Anxiety is something that has plagued me for quite some time now - over minor things and raging over major things. Death used to be one of the minor things - because it wasn't a more pressing matter to me than to any other human living now - I do not know when it will come, or in what form, only that it will - it is one of the very few promises kept in this world, you know. So there I was, newly into my twenties and the fear of death was so overcoming, so overpowering that it became something I absolutely needed to be OVER.

There are still days I get frightened over how very much has been left undone - in the event that my next breath should be my last - but overall, a calmness has found a way to wash over me . . .

The morbidity of these thoughts is not something I am overlooking - I am aware that, at 26, being consumed with what I must do before I am no longer able to do it is, by and large, taking up a plethora of time in which I could be, ya know, doing all the things I need to be doing before the final minutes are upon me.

But days like today - anniversaries of the nature of this particular anniversary, make me think a little bit longer, a little bit harder, about the days I've yet to live - and have me questioning, well, just how many are even left?

You see, nine years ago today, this man I knew - with a beard so white, young kids in town would climb in his lap come Christmas time just to tell him about that new bike they'd be pining after - was called home, was asked to go rest high on that Mountain.

Nine years ago today, this man I knew - who always slapped at his knees when he thought something was irreversibly funny - was reached out to by the sweet and gracious Lord and was walked into the stars by Him.

Nine years ago today, this man I knew - who helped raise and shape and mold three girls, who became women I love and could not live without, was taken quickly, and without pain, lying next to the woman whom he loved since he was a Senior in high school.

Nine years ago today, this man I knew - who was a daddy to my daddy and his brother Jon - was ushered in to Heaven.

He loved without hesitation; he lived incredibly with integrity; he helped without question - he was my grandpy.

Rocky Top was his favorite song, and he loved to spin his Duff girls around on a dance floor any chance he could get - I can't say how thankful I am to have gotten to spin a couple times around with him on a long ago Saturday night . . .

So days like today, when the air just feels a little heavy with the missing, I wonder how many days I might have left . . .

To make a family like he did.

To leave a legacy the way he did.

To imprint the sound of my laughter on everyone's memory - just as he did.

Days like today, when it hurts a little to talk about him, it stings the eyes to even think about him - I am thankful for just one more day to love without hesitation, live incredibly with integrity, to help without question.
I am thankful to be the daughter of a man who was a son of the man who looked like Santa Claus and let the kids tell him what they wanted, of the man who had highlighters in the front pocket of those blue and white striped bib overalls, of the man who always called me Steffi, let me see him cry, and taught me about the clouds.

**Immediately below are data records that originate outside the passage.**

/-- Write back every dirty frame of a predicate and leave them clean (R126, R330, R338); none while a lane takes no writes. -/
def writeBackAll (p : FrameKey → Bool) (s : State) : Option State :=
  let us := dirtyUnits s p
  (us.foldl (fun (x : Option State) u => x.bind (programUnit false u)) (some s)).map fun s =>
    { s with frames := s.frames.filter fun f => !p f.key
             flash := { s.flash with inflight := s.flash.inflight.filter fun q => !us.contains q.key } }

/-- Pages a stored unit spans, read in its block (R386). -/
def countReads (m : MapEnt) (s : State) : State :=
  if m.old then s
  else updBlk (laneOf m.unit) (m.pos / 65536) (fun b =>
    { b with reads := b.reads + ((m.pos % 65536 + slotsOf m.len - 1) / 16 + 1 - m.pos % 65536 / 16) }) s

/-- Put the contents of a home into the frames of a unit, clean; a LOST home zero-fills and damages them (R336, R385, R589). -/
def readHome (m : MapEnt) (u : UnitKey) (s : State) : State :=
  let s := if m.lost then s else countReads m s
  let fs := framesOfUnit s u
  (fs.zip (List.range fs.length)).foldl (fun s x =>
    let data := if m.lost then List.replicate 32768 0 else memBytes m.data (32768 * x.2) 32768
    let s := match x.1 with
      | .kv p n => updPart p (fun t => { t with kv := memPuts t.kv (32768 * n) data }) s
      | .region id n => updRegion id (fun r => { r with data := memPuts r.data (32768 * n) data }) s
      | _ => s
    { s with flt := { s.flt with damage :=
        (s.flt.damage.filter fun d => d.1 != x.1) ++ (if m.lost then [(x.1, BitVec.allOnes 256)] else []) } }) s

/-! ### Write-back (R319, R372, R373) -/

/-- A write to a lane waits: too few free blocks, a DEAD lane, or the journal's limit in REPLAY mode (Table 13-3, R390,
R398). -/
def programWaits (s : State) (l : Nat) : Bool :=
  !laneOpen s l || journalFull s

/-- A lane at or above its mark goes first (R413). -/
def laneMarked (s : State) (l : Nat) : Bool := s.tier.flushMode && laneCeiling s - laneHeadroom s ≤ laneDirty s l

/-- The lane of a frame's home. -/
def laneOfFrame (s : State) (f : FrameInfo) : Nat := (frameLane s f.key).getD 0

/-- The dirty frame whose unit is written back next: lanes at their mark first, then oldest first, then by frame number (R319, R413). -/
def nextWriteBack (s : State) : Option FrameInfo :=
  (s.frames.filter fun f => eligible s f && !programWaits s (laneOfFrame s f) &&
    !(s.flash.inflight.any fun q => (unitOfFrame s f.key).map (·.1) = some q.key)).foldl
    (fun (m : Option FrameInfo) f => match m with
      | none => some f
      | some g =>
        let a := laneMarked s (laneOfFrame s f)
        let b := laneMarked s (laneOfFrame s g)
        if (a && !b) || (a = b && (f.firstDirty < g.firstDirty || (f.firstDirty = g.firstDirty && frameNo f.key < frameNo g.key))) then
          some f
        else m) none

/-- The frames of a unit have been read for write-back: DIRTY 0 and WB 1, the clean one of a pair too (Table 11-6). -/
def readForWb (fs : List FrameKey) (s : State) : State :=
  let new := fs.filter fun k => !(s.frames.any fun g => g.key = k)
  { s with frames := (s.frames.map fun g => if fs.contains g.key then { g with dirty := false, wb := true } else g) ++
      new.map fun k => { key := k, dirty := false, wb := true, firstDirty := s.dev.devtime, lastWrite := s.dev.devtime } }

/-- WRITEBACK_UNIT (R319, R361; none while an M region or the F region is in HOLD, R552): both frames of the unit are read, their DIRTY becomes 0 and WB 1, and the unit is
placed in its lane. -/
def execWritebackUnit (s : State) : Host.Outcome State Fault Refusal :=
  if !s.dev.memActive || s.pwr.held.contains 57 || hbmHalted s then .next s
  else match nextWriteBack s with
    | none => .next s
    | some f => match unitOfFrame s f.key with
      | none => .next s
      | some (u, _) =>
        let s := giveUnit u s
        let unit := (unitNo s u).getD 0
        let q := progOf s u unit 0
        match place false false unit q.len (parityProgram false u (memBytes q.data 0 65536) s) with
        | none => .next s
        | some (t, pos) =>
          let t := readForWb (framesOfUnit t u) t
          .next { t with flash := { t.flash with inflight := t.flash.inflight ++ [{ q with pos := pos }] } }

/-- GPF Phase 2 completes once no dirty frame but those of DEAD lanes is left, with the open journal pages programmed (R433,
R414). -/
def gpfSettle (s : State) : State :=
  if s.pwr.gpf.isEmpty || s.frames.any fun f => (unitOfFrame s f.key).isSome && (s.flash.lanes.get (laneOfFrame s f)).cond != .dead then s
  else s.pwr.gpf.foldl (fun s p => emit (.gpfDone p 2) s) { programJournal s with pwr := { s.pwr with gpf := [] } }

/-- FLASH_PROGRAM_COMPLETE (R372): the program at place `idx` of those in flight and its journal record are complete. -/
def execFlashProgramComplete (idx : Nat) (s : State) : Host.Outcome State Fault Refusal :=
  match s.flash.inflight[idx]? with
  | none => .next s
  | some q =>
    if parityWaits s q.key then .next s else
    let fs := framesOfUnit s q.key
    let s := programDone q { s with flash := { s.flash with inflight := s.flash.inflight.eraseIdx idx } }
    .next (gpfSettle (releaseWrites { s with frames :=
      (s.frames.map fun g => if fs.contains g.key then { g with wb := false } else g).filter fun g => g.dirty || g.wb }))

/-! ### Moving a lane (R383, R389, R390) -/

/-- Units bound to a lane (Table 13-1). -/
def laneUnits (l : Nat) : Nat := ceilDiv (3288085937 - l) 992

/-- The index of a unit in the parity space: of a data unit, or of a parity unit of this member (R488). -/
def stripeOf (s : State) (u : UnitKey) : Option Nat :=
  match u with
  | .parity k => some k
  | _ => parityIndex s u

/-- Units of a stripe this module can read: every other member is present (R488). -/
def stripeWhole (s : State) : Bool := s.pset.phase = .formed && s.pset.members.all fun m => !m.absent
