/-- LOAD_PARTITION's own checks, in R111's three stages. -/
def loadCheck (b : LoadBody) (s : State) : Option Reply :=
  if !b.valid then some (.of .invalid)
  else if (s.parts.get b.part).state != .empty then some (.of .conflict)
  else if modelTaken s b.modelId then some (.of .conflict)
  else none

/-- The body as accepted: a SCORE_SCALE and fields as given. -/
def loadPart (b : LoadBody) (p : Part) : Part := { state := .resident, body := b, cap := p.cap }

/-- LOAD_PARTITION (0xC100, R111). -/
def execLoadPartition (e : Env) (b : LoadBody) (s : State) : Host.Outcome State Fault Refusal :=
  mailbox Op.loadPartition e (.loadPartition e b) [] (loadCheck b)
    (fun s => (updPart b.part (loadPart b) s, { body := .fields (sizeFields b) })) s

/-- Requests a partition has admitted and that are not freed (R110). -/
def partRequests (s : State) (part : Nat) : List Nat :=
  (s.rt.cells.filter fun c => c.2.part = part && c.2.state != .free).map (·.1)

/-- What QUERY_PARTITION returns; every field is 0 for an EMPTY number (R110). -/
def partBody (s : State) (part : Nat) : RespBody :=
  let p := s.parts.get part
  if p.state = .empty then .fields ((1, 0) :: (loadFields {} ++ sizeFields {}).map (fun f => (f.1, 0)) ++ [(4, 0), (4, 0), (4, 0)])
  else .fields ((1, p.state.code) :: (loadFields p.body ++ sizeFields p.body) ++
    [(4, s.acct.partFrames.get part), (4, p.stepNo), (4, (partRequests s part).length)])

/-- QUERY_PARTITION (0xC101, R110). -/
def execQueryPartition (e : Env) (part : Nat) (s : State) : Host.Outcome State Fault Refusal :=
  mailbox Op.queryPartition e (.queryPartition e part) []
    (fun _ => if 15 < part then some (.of .invalid) else none)
    (fun s => (s, { body := partBody s part })) s

/-! ### The KV window (R122) -/

/-- Extents in a seat's HDM range that regions, KV windows and attachments take (R122, R463). -/
def hdmTaken (s : State) (seat : Nat) : List (Nat × Nat) :=
  (s.regions.filter (·.seat = seat)).map (fun r => (r.base, r.size)) ++
  (s.seats.get seat).kvWindows.map (fun w => (w.2, kvSpace (s.parts.get w.1).body)) ++
  (s.regions.map fun r => (r.attached.filter (·.1 = seat)).map fun a => (a.2, r.size)).flatten

/-- BIND_KV_WINDOW's own checks, in R122's order. -/
def bindCheck (e : Env) (part offset : Nat) (s : State) : Option Reply :=
  let p := s.parts.get part
  let len := kvSpace p.body
  if 15 < part then some (.of .invalid)
  else if p.state = .empty then some (.of .notFound)
  else if p.body.mode = 1 || offset % 2 ^ 30 != 0 then some (.of .invalid)
  else if seatHdmH s e.seat < offset + len then some (.of .capacity)
  else if (hdmTaken s e.seat).any fun x => overlaps offset len x.1 x.2 then some (.of .conflict)
  else if (s.seats.get e.seat).kvWindows.any fun w => w.1 = part then some (.of .conflict)
  else none

/-- BIND_KV_WINDOW (0xC105, R122). -/
def execBindKvWindow (e : Env) (part offset : Nat) (s : State) : Host.Outcome State Fault Refusal :=
  mailbox Op.bindKvWindow e (.bindKvWindow e part offset) [] (bindCheck e part offset)
    (fun s => (updSeat e.seat (fun t => { t with kvWindows := t.kvWindows ++ [(part, offset)] }) s, {})) s

/-- The seat whose window UNBIND_KV_WINDOW removes (R122). -/
def unbindSeat (e : Env) (seat : Nat) : Nat := if e.seat = 0 then seat else e.seat

/-- UNBIND_KV_WINDOW (0xC106, R122). -/
def execUnbindKvWindow (e : Env) (part seat : Nat) (s : State) : Host.Outcome State Fault Refusal :=
  mailbox Op.unbindKvWindow e (.unbindKvWindow e part seat) []
    (fun s => if 15 < part || 63 < unbindSeat e seat then some (.of .invalid)
      else if (s.seats.get (unbindSeat e seat)).kvWindows.any fun w => w.1 = part then none else some (.of .notFound))
    (fun s => (updSeat (unbindSeat e seat) (fun t => { t with kvWindows := t.kvWindows.filter fun w => w.1 != part }) s, {})) s

/-! ### What a partition holds -/

/-- Frames of the digest area (R276). -/
def digestFrames (b : LoadBody) : Nat := ceilDiv (b.slots * b.layers * (ceilDiv (2 * b.elems) 64 * 64)) 32768

/-- Frames of the prefix store's slots (R212). -/
def storeFrames (s : State) (part : Nat) : Nat :=
  let p := s.parts.get part
  if 32768 ≤ p.body.stride then (partNodes s part).length * p.body.slotFrames
  else p.storeSlots.length / p.body.group * p.body.slotFrames

/-- Home units of the prefix store's slots (R212). -/
def storeUnits (s : State) (part : Nat) : Nat :=
  let p := s.parts.get part
  if 32768 ≤ p.body.stride then ((partNodes s part).map (·.units)).foldl (· + ·) 0
  else p.storeSlots.length / p.body.group * ceilDiv p.body.slotFrames 2

/-- Requests of a partition whose slots and frames are held, as entries. -/
def heldRequests (s : State) (part : Nat) : List Rt :=
  ((s.rt.cells.filter fun c => c.2.part = part && c.2.state.holds).map (·.2))

/-- Frames by seat that count against account 6 in a partition: its requests' and its runs'. -/
def seatFramesOf (s : State) (part : Nat) : List (Nat × Nat) :=
  (heldRequests s part).map (fun e => (e.seat, e.frames)) ++
  (s.parts.get part).runs.map (fun r => (r.seat, r.budget + r.tableFrames))

/-- Frames a partition holds for its requests, runs and prefix store. -/
def baseFrames (s : State) (part : Nat) : Nat := ((seatFramesOf s part).map (·.2)).foldl (· + ·) 0 + storeFrames s part

/-- Frames a RESIDENT partition charges to accounts 4 and 5 apart from regions tagged with it. -/
def ownFrames (s : State) (part : Nat) : Nat :=
  baseFrames s part + (if (s.parts.get part).digestHeld then digestFrames (s.parts.get part).body else 0)

/-- Frames a SWAPPED partition's swap in takes: with digests ON, their area too unless it was charged while SWAPPED (R128, R276). -/
def backFrames (s : State) (part : Nat) : Nat :=
  let p := s.parts.get part
  baseFrames s part + (if p.digests && !p.digestHeld then digestFrames p.body else 0)

/-- Release or take the frames of accounts 4, 5 and 6 that a partition's own holdings make up (R126, R128). -/
def releasePartFrames (part : Nat) (s : State) : State :=
  let n := ownFrames s part
  updPart part (fun p => { p with digestHeld := false }) { s with acct := { s.acct with
      frames := s.acct.frames - n
      partFrames := s.acct.partFrames.upd part (· - n)
      seatFrames := (seatFramesOf s part).foldl (fun t x => t.upd x.1 (· - x.2)) s.acct.seatFrames } }

/-- Take them again. -/
def takePartFrames (part : Nat) (s : State) : State :=
  let n := backFrames s part
  updPart part (fun p => { p with digestHeld := p.digests }) { s with acct := { s.acct with
      frames := s.acct.frames + n
      partFrames := s.acct.partFrames.upd part (· + n)
      seatFrames := (seatFramesOf s part).foldl (fun t x => t.upd x.1 (· + x.2)) s.acct.seatFrames } }

/-- Parks of a partition. -/
def partParks (s : State) (part : Nat) : List Park := s.parks.filter (·.part = part)

/-- Live step rings bound to a partition: seat and ring. -/
def partRings (s : State) (part : Nat) : List (Nat × Nat) :=
  ((List.range 64).map fun n =>
    ((List.range 4).filter fun k => (ringOf s n k).live && (ringOf s n k).part = part).map fun k => (n, k)).flatten

/-- A partition has requests, parked conversations, step rings, KV windows or stash runs (R126, R131, R511). -/
def partInUse (s : State) (part : Nat) : Bool :=
  !(partRequests s part).isEmpty || !(partParks s part).isEmpty || !(partRings s part).isEmpty ||
    ((List.range 64).any fun n => (s.seats.get n).kvWindows.any fun w => w.1 = part) || !(s.parts.get part).runs.isEmpty

/-! ### Images (R126, R132) -/

/-- The image of a MODEL_ID. -/
def imageOf (s : State) (m : Nat) : Option Image := s.images.find? fun i => i.modelId = m

/-- A swap out's image fits: at most 256 images, within the image area (R132). -/
def imageFits (s : State) (part : Nat) : Bool :=
  let m := (s.parts.get part).body.modelId
  let rest := s.images.filter fun i => i.modelId != m
  rest.length < 256 && (rest.map (·.metaBytes)).foldl (· + ·) 0 + imageBytes s part ≤ s.tier.imageGb * 10 ^ 9

/-- Free the metadata units of an image. -/
def freeImageMeta (m : Nat) (s : State) : State :=
  freeHomes (fun u => match u with
    | .image i _ => i = m
    | _ => false) s

/-- A home of a frame of a partition. -/
def homeOfPart (part : Nat) : UnitKey → Bool
  | .kv p _ _ => p = part
  | .stash p _ _ _ => p = part
  | .runTab p _ _ => p = part
  | _ => false

/-- Write a partition's image (R126): its metadata is programmed anew, and it names the homes of the partition's frames; none while a lane
takes no writes. -/
def writeImage (part : Nat) (owner : Option Nat) (s : State) : Option State :=
  let p := s.parts.get part
  let m := p.body.modelId
  let n := imageBytes s part
  (programMetas ((List.range (n / 65536)).map fun j => .image m j) (freeImageMeta m s)).map fun s =>
  let ns := partNodes s part
  let alone := owner.isNone
  let img : Image :=
    { modelId := m, body := p.body, owner := owner, metaBytes := n, homeUnits := if alone then storeUnits s part else 0
      nodes := if alone then ns else []
      pins := if alone then s.pins.filter (fun q => ns.any fun x => x.idx = q.1) else []
      rootTail := p.rootTail, rootKids := p.rootKids, storeSlots := if alone then p.storeSlots else []
      policy := (p.pfxCharge, p.pfxScope, p.pfxMaxSlots, p.pfxInsertMask), cold := if alone then p.cold else []
      named := (s.flash.homes.map (·.1)).filter (homeOfPart part) }
  { s with images := (s.images.filter fun i => i.modelId != m) ++ [img] }

/-- Homes of a partition's KV space go to its standalone image. -/
def homesToImage (part m : Nat) : State → State :=
  renameHomes fun u => match u with
    | .kv p k j => if p = part then .imageKv m k j else u
    | _ => u

/-- Homes of a standalone image become those of its partition. -/
def homesFromImage (part m : Nat) : State → State :=
  renameHomes fun u => match u with
    | .imageKv i k j => if i = m then .kv part k j else u
    | _ => u

/-- Bytes of flash homes mapped for the frames an image names (R132). -/
def imageHomeBytes (s : State) (i : Image) : Nat := 65536 * (i.named.filter fun u => (mapOf s (i.homeKey u)).isSome).length

/-- One image as LIST_IMAGES gives it: MODEL_ID, its two sizes, its geometry, and whether it stands alone (R132). -/
def imageEntry (s : State) (i : Image) : List (Nat × Nat) :=
  [(8, i.modelId), (8, i.metaBytes), (8, imageHomeBytes s i), (1, i.body.mode), (1, i.body.format), (1, i.body.tprLog2),
   (2, i.body.layers), (1, i.body.kvHeads), (2, i.body.qHeads), (2, i.body.headDim), (4, i.body.vocab), (4, i.body.slots),
   (4, i.body.scoreScale), (1, bit i.owner.isNone)]

/-- LIST_IMAGES (0xC107, R132). -/
def execListImages (e : Env) (start : Nat) (s : State) : Host.Outcome State Fault Refusal :=
  mailbox Op.listImages e (.listImages e start) [] (fun _ => none)
    (fun s => (s, { body := listBody start 49 [] (s.images.map (imageEntry s)) })) s

/-- DELETE_IMAGE (0xC108, R132): a standalone image and all the flash it holds are freed. -/
def deleteImage (m : Nat) (s : State) : State :=
  match imageOf s m with
  | none => s
  | some i =>
    let s := freeHomes (fun u => match u with
      | .image k _ => k = m
      | .imageKv k _ _ => k = m
      | _ => false) s
    { s with images := s.images.filter (fun x => x.modelId != m)
             acct := { s.acct with homes := s.acct.homes - i.homeUnits } }

/-- DELETE_IMAGE's own checks (R132). -/
def deleteImageCheck (m : Nat) (s : State) : Option Reply :=
  match imageOf s m with
  | none => some (.of .notFound)
  | some i => if i.owner.isSome then some (.of .conflict) else none

/-- DELETE_IMAGE (0xC108, R132). -/
def execDeleteImage (e : Env) (modelId : Nat) (s : State) : Host.Outcome State Fault Refusal :=
  mailbox Op.deleteImage e (.deleteImage e modelId) [] (deleteImageCheck modelId)
    (fun s => (deleteImage modelId s, {})) s

/-! ### Swapping out (R126, R129, R216, R511) -/

/-- BUSY because a swap is in progress (R129). -/
def swapRuns (s : State) : Option Reply := s.swap.map fun _ => .busy (swapRetry s) .swap

/-- SWAP_OUT_PARTITION's own checks (R126, R129, R132). -/
def swapOutCheck (part : Nat) (release : Bool) (s : State) : Option Reply :=
  if 15 < part then some (.of .invalid)
  else match swapRuns s with
    | some r => some r
    | none => match (s.parts.get part).state with
      | .empty => some (.of .notFound)
      | .swapped => some (.of .conflict)
      | .draining | .swappingOut | .swappingIn => some (swapBusy s part)
      | .resident =>
        if (s.parts.get part).staged.unload.isSome then some (.busy 65535 (.partition part))
        else if release && partInUse s part then some (.of .conflict)
        else if !imageFits s part then some (.of .capacity)
        else none

/-- Work that a DRAINING partition waits for besides its open step: lookups, inserts, purges and stash transfers (R126,
R511). -/
def partWork (s : State) (part : Nat) : Bool :=
  (opRuns s fun k => k.deltaPart = some part) || s.xfers.any fun x => x.namesPart part

/-- A DRAINING partition whose step is closed and whose work has ended goes on to SWAPPING_OUT, and its data begins to move (R126, R130,
R194). -/
def tryStartSwapOut (part : Nat) (s : State) : State :=
  let p := s.parts.get part
  if p.state = .draining && p.step.cond = .idle && !partWork s part then
    updPart part (fun p => { p with state := .swappingOut })
      { s with swap := s.swap.map fun w => { w with began := s.dev.devtime, bytes := swapOutBytes s part } }
  else s

/-- SWAP_OUT_PARTITION's effect: DRAINING (R126). -/
def swapOutStart (e : Env) (part : Nat) (release : Bool) (s : State) : State × Reply :=
  let n := s.opCtr
  let (s, r) := startLong e (.swapOut part) s
  let s := { s with swap := some { out := true, part := part, release := release, op := n } }
  (tryStartSwapOut part (updPart part (fun p => { p with state := .draining }) s), r)

/-- SWAP_OUT_PARTITION (0xC102, R126). -/
def execSwapOutPartition (e : Env) (part : Nat) (release : Bool) (s : State) : Host.Outcome State Fault Refusal :=
  mailbox Op.swapOutPartition e (.swapOutPartition e part release) [.swap, .partition part] (swapOutCheck part release)
    (swapOutStart e part release) s

/-- Every object of a partition's runs is left in flash (R511). -/
def spillAll (part : Nat) (s : State) : State :=
  updPart part (fun p => { p with runs := p.runs.map fun r =>
    { r with unspill := none, objs := r.objs.map fun o => { o with st := .spilled, held := 0 } } }) s

/-- A swap out's data is in flash: the dirty frames written back, the image written, and every frame released (R126); none while a lane
takes no writes. -/
def swapOutData (w : Swap) (s : State) : Option State :=
  ((writeBackAll (frameOfPart s w.part) s).bind (writeImage w.part (if w.release then none else some w.part))).map fun s =>
    releasePartFrames w.part (forgetFrames (frameOfPart s w.part) s)
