/-- ITEM_COMPUTE_COMPLETE (R267–R271): the compute of the pass that stands ready in a half ends and frees it; after the last pass
the result is written and the item leaves service. -/
def execItemComputeComplete (s : State) : Host.Outcome State Fault Refusal :=
  if arraysHalted s then .next s else
  match s.svc.inService with
  | none => .next s
  | some (p, i) =>
    match itemOf s p i with
    | none => .next s
    | some it =>
      if (s.parts.get p).step.deliver || it.started.isNone || it.ending.isSome || it.record.isSome || !passReady s p i it.passes then .next s
      else
        let s := updItem p i (fun it => { it with passes := it.passes + 1 }) (freePass p i it.passes s)
        .next (pump (if it.passes + 1 < itemPasses s p it then s else writeResult p i it s))

/-- The bytes of a Deliver item: its slices without stride padding, rows at positions L and above as zeros (R282). -/
def deliverBytes (s : State) (p : Nat) (it : Item) : List Byte :=
  let b := (s.parts.get p).body
  let l := itemLen s p it
  ((List.range (itemAll s p it)).map fun r =>
    let rows := (List.range b.tokens).map fun i =>
      if r * b.tokens + i < l then kvRows s p it.layer (reachSlot s it.handle r) i
      else (List.replicate b.row 0, List.replicate b.row 0)
    (rows.map (·.1)).flatten ++ (rows.map (·.2)).flatten).flatten

/-- Ports that carried a Deliver item's slices: those up as its push began, as far as its units reach (R64). -/
def pushPorts (it : Item) (n : Nat) : List Nat := it.ports.take (units4k (n / 4096 + 2) 0 n).length

/-- Send a Deliver item's slices over the ports that were up as its push began, and flush them on every port that carried data and not the
record (R283). -/
def pushSlices (w : Window) (it : Item) (p : Nat) (s : State) : State :=
  let x := (s.parts.get p).step
  let a := w.base + ((it.rec?.map (·.off)).getD 0)
  let data := deliverBytes s p it
  let r := ringOf s x.ownerSeat x.ownerRing
  let port := if r.cqPeer then (windowOf s x.ownerSeat r.cqWindow).bind (fun v => firstUp s v.mask) else none
  flushReads w.base ((pushPorts it data.length).filter fun q => carriesPeer s q && some q != port)
    (peerWritesOn it.ports x.ownerSeat a data s)

/-- The item in service is a Deliver item whose slices are being pushed: its place, and the item. -/
def pushing (s : State) : Option (Nat × Nat × Item) :=
  match s.svc.inService with
  | none => none
  | some (p, i) => match itemOf s p i with
    | none => none
    | some it => if (s.parts.get p).step.deliver && it.started.isSome && it.ending.isNone then some (p, i, it) else none

/-- DELIVER_PUSH_COMPLETE (R282, R283, R261, R589): every unit of the item in service has been sent and flushed. When a port that
carried data has gone down meanwhile, the units of the others are sent, and the item leaves without a completion record (R65). -/
def execDeliverPushComplete (s : State) : Host.Outcome State Fault Refusal :=
  match pushing s with
  | none => .next s
  | some (p, i, it) =>
    let x := (s.parts.get p).step
    if hbmHalted s then .next s
    else if (List.range (itemAll s p it)).any fun r => sliceDamaged s p it.layer (reachSlot s it.handle r) then
      .next (pump (readerFault (endItem p i .invalid s) p it.handle 2 .invalid))
    else match windowOf s x.ownerSeat x.window with
      | none => .next (pump (readerFault (endItem p i .invalid s) p it.handle 11 .invalid))
      | some w =>
        if it.ports.isEmpty then .next (pump (readerFault (endItem p i .invalid s) p it.handle 11 .invalid))
        else
          let t := pushSlices w it p s
          if it.ports.any fun q => !carriesPeer s q then .next (pump (leaveItem p i (releaseSpace x.ownerSeat x.ownerRing t)))
          else .next (pump (endItem p i .ok t))

/-- A flush read of the item in service fails: it ends with INVALID and a transient fault record (R66). -/
def failFlush (s : State) : State :=
  match s.svc.inService with
  | none => s
  | some (p, i) => match itemOf s p i with
    | none => s
    | some it =>
      let x := (s.parts.get p).step
      let fail := fun (s : State) => pump (readerFault (endItem p i .invalid s) p it.handle 6 .invalid)
      if it.record.isSome then fail (updItem p i (fun it => { it with record := none }) s)
      else match pushing s, windowOf s x.ownerSeat x.window with
        | some _, some w => if 1 < it.ports.length then fail (pushSlices w it p s) else s
        | _, _ => s

end Sys2Proof.Machine
end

So while I'm still living this life I was blessed with, I will remember the way he lived and loved and attempt to model it the best I can; I'll cry a little every time I hear his favorite song, or any song with a fiddle, for that matter, and I will always pray a similar prayer - where his irreplaceable soul is concerned . . .

I hope you have miles and miles of field to farm, grandpy - tell Him I say hi. And, please grandpy, please -  save me a dance.